◆ **Provided records**
________________________________________

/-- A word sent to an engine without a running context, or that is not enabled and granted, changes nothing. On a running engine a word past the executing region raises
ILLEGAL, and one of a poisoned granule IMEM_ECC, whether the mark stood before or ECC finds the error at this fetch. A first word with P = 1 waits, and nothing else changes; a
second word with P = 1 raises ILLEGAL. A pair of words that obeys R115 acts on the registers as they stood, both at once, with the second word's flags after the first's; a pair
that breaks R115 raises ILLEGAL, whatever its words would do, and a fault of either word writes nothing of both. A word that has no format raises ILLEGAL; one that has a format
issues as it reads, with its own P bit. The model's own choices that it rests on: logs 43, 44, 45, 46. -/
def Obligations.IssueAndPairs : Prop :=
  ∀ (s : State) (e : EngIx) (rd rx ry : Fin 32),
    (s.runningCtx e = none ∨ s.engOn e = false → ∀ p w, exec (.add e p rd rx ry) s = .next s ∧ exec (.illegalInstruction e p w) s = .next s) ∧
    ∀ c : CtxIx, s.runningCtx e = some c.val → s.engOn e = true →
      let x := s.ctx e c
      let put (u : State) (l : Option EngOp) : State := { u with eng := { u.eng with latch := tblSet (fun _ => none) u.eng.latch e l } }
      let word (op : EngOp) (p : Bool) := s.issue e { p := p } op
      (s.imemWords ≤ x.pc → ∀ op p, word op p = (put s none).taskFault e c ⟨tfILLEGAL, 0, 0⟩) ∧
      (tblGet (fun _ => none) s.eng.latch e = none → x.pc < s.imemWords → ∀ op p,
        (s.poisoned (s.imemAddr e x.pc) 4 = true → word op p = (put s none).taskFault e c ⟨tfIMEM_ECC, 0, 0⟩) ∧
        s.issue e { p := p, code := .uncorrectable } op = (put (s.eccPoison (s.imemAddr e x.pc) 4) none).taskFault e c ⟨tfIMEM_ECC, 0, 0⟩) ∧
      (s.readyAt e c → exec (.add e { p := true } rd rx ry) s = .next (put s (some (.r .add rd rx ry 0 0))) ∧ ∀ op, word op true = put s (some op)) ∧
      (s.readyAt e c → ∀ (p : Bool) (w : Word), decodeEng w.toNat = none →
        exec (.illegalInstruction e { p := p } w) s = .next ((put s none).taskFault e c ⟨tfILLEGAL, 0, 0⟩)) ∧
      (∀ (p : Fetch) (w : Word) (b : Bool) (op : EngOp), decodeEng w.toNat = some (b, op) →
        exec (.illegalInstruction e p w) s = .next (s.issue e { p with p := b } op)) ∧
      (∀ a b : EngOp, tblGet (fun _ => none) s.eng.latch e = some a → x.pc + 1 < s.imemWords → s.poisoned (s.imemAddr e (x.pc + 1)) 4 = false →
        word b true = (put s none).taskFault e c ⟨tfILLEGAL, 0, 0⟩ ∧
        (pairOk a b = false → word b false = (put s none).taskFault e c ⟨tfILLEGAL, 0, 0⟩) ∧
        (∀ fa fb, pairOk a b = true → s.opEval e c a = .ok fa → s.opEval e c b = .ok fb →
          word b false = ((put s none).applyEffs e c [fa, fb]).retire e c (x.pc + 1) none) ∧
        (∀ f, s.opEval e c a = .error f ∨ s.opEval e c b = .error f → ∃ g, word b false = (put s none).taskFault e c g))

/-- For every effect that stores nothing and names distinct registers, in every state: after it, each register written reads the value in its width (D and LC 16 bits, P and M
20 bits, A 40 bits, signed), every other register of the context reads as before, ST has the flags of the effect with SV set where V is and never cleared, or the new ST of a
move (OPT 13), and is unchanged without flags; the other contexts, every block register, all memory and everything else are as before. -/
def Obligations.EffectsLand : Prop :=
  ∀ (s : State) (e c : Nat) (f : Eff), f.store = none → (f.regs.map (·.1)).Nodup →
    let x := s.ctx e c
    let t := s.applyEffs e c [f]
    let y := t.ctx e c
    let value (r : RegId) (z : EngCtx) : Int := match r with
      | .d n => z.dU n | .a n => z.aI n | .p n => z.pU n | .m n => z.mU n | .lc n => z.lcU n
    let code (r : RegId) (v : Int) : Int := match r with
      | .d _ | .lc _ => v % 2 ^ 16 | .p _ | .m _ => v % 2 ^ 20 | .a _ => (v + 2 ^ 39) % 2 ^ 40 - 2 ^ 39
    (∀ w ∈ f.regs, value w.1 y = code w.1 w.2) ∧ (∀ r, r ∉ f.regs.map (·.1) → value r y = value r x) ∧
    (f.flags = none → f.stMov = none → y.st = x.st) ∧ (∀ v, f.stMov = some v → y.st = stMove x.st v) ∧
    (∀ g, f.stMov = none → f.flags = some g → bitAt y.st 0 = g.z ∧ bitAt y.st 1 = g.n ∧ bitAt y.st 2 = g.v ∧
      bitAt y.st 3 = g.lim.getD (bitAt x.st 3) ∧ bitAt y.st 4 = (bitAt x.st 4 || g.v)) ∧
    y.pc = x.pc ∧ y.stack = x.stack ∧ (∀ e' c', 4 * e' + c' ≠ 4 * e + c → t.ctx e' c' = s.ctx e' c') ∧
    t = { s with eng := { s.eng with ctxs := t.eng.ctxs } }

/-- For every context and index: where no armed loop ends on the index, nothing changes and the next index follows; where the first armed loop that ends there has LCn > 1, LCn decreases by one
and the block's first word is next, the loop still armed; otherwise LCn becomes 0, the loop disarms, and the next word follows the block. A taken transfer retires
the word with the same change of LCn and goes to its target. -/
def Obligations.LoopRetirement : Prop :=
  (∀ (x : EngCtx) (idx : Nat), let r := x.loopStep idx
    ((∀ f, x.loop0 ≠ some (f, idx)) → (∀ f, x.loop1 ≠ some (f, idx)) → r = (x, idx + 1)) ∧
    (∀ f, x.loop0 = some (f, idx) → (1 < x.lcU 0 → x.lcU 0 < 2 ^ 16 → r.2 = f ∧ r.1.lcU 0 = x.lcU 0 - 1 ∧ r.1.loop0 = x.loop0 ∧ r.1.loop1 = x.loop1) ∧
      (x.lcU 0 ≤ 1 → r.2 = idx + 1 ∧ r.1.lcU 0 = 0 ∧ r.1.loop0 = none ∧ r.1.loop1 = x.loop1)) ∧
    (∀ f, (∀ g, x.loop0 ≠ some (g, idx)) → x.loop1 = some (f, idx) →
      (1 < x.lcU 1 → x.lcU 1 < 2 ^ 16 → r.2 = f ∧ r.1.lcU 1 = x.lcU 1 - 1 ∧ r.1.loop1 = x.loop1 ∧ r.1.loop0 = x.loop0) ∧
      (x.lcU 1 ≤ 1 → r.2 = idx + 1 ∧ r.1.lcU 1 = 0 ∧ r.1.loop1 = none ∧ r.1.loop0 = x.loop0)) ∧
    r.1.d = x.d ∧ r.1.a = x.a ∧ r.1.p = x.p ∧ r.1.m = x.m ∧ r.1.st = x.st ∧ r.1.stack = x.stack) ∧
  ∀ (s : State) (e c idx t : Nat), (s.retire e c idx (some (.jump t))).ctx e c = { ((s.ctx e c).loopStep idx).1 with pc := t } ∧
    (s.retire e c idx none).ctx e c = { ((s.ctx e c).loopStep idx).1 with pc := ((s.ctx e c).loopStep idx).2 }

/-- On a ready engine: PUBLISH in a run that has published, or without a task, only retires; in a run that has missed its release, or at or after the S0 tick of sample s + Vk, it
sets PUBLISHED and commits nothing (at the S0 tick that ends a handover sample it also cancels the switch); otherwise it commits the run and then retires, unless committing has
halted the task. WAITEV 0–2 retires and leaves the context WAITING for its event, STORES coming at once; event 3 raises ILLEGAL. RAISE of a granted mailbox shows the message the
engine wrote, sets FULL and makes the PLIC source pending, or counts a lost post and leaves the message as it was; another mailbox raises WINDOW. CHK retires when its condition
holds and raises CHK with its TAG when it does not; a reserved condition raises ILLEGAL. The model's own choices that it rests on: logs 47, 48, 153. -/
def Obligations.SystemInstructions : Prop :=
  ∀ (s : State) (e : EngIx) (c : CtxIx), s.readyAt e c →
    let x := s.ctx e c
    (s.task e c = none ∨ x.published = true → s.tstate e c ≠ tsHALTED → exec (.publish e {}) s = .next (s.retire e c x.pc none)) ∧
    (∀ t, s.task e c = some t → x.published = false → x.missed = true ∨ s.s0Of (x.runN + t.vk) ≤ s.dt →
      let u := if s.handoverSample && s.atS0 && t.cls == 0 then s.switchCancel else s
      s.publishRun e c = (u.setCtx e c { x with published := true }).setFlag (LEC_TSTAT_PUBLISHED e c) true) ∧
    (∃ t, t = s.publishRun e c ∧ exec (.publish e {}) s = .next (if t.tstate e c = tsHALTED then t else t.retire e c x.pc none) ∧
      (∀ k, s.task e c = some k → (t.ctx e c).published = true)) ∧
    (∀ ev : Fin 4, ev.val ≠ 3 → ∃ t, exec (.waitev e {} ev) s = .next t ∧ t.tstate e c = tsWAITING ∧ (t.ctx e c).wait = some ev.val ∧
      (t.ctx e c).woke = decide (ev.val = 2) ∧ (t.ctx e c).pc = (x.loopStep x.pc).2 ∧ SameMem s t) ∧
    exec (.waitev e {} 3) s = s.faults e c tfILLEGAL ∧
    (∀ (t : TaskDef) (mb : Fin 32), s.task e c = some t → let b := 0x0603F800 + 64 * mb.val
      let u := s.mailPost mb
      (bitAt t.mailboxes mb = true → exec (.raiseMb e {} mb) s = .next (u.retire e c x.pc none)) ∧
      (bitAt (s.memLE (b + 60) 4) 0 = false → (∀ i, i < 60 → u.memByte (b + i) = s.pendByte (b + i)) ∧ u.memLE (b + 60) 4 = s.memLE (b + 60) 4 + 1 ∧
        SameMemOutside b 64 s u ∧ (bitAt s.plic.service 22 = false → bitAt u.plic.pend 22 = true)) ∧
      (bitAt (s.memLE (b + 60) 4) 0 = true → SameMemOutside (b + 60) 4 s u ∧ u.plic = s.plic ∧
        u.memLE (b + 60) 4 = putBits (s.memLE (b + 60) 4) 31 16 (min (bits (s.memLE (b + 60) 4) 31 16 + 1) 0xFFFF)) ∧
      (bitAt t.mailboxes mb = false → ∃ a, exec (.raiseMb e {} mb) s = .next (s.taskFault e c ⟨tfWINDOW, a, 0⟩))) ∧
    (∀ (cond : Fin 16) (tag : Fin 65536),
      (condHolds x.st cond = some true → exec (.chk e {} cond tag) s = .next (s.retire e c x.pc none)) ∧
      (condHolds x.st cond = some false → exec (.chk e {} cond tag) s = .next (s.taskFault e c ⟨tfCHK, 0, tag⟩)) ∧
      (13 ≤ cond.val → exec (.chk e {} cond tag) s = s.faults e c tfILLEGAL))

________________________________________

Once you reach the line with "(∀ (x : EngCtx)" in the data above, copy it and every line after it exactly, up to and including the line with "engine wrote, sets".

  (∀ (x : EngCtx) (idx : Nat), let r := x.loopStep idx
    ((∀ f, x.loop0 ≠ some (f, idx)) → (∀ f, x.loop1 ≠ some (f, idx)) → r = (x, idx + 1)) ∧
    (∀ f, x.loop0 = some (f, idx) → (1 < x.lcU 0 → x.lcU 0 < 2 ^ 16 → r.2 = f ∧ r.1.lcU 0 = x.lcU 0 - 1 ∧ r.1.loop0 = x.loop0 ∧ r.1.loop1 = x.loop1) ∧
      (x.lcU 0 ≤ 1 → r.2 = idx + 1 ∧ r.1.lcU 0 = 0 ∧ r.1.loop0 = none ∧ r.1.loop1 = x.loop1)) ∧
    (∀ f, (∀ g, x.loop0 ≠ some (g, idx)) → x.loop1 = some (f, idx) →
      (1 < x.lcU 1 → x.lcU 1 < 2 ^ 16 → r.2 = f ∧ r.1.lcU 1 = x.lcU 1 - 1 ∧ r.1.loop1 = x.loop1 ∧ r.1.loop0 = x.loop0) ∧
      (x.lcU 1 ≤ 1 → r.2 = idx + 1 ∧ r.1.lcU 1 = 0 ∧ r.1.loop1 = none ∧ r.1.loop0 = x.loop0)) ∧
    r.1.d = x.d ∧ r.1.a = x.a ∧ r.1.p = x.p ∧ r.1.m = x.m ∧ r.1.st = x.st ∧ r.1.stack = x.stack) ∧
  ∀ (s : State) (e c idx t : Nat), (s.retire e c idx (some (.jump t))).ctx e c = { ((s.ctx e c).loopStep idx).1 with pc := t } ∧
    (s.retire e c idx none).ctx e c = { ((s.ctx e c).loopStep idx).1 with pc := ((s.ctx e c).loopStep idx).2 }

/-- On a ready engine: PUBLISH in a run that has published, or without a task, only retires; in a run that has missed its release, or at or after the S0 tick of sample s + Vk, it
sets PUBLISHED and commits nothing (at the S0 tick that ends a handover sample it also cancels the switch); otherwise it commits the run and then retires, unless committing has
halted the task. WAITEV 0–2 retires and leaves the context WAITING for its event, STORES coming at once; event 3 raises ILLEGAL. RAISE of a granted mailbox shows the message the
engine wrote, sets FULL and makes the PLIC source pending, or counts a lost post and leaves the message as it was; another mailbox raises WINDOW. CHK retires when its condition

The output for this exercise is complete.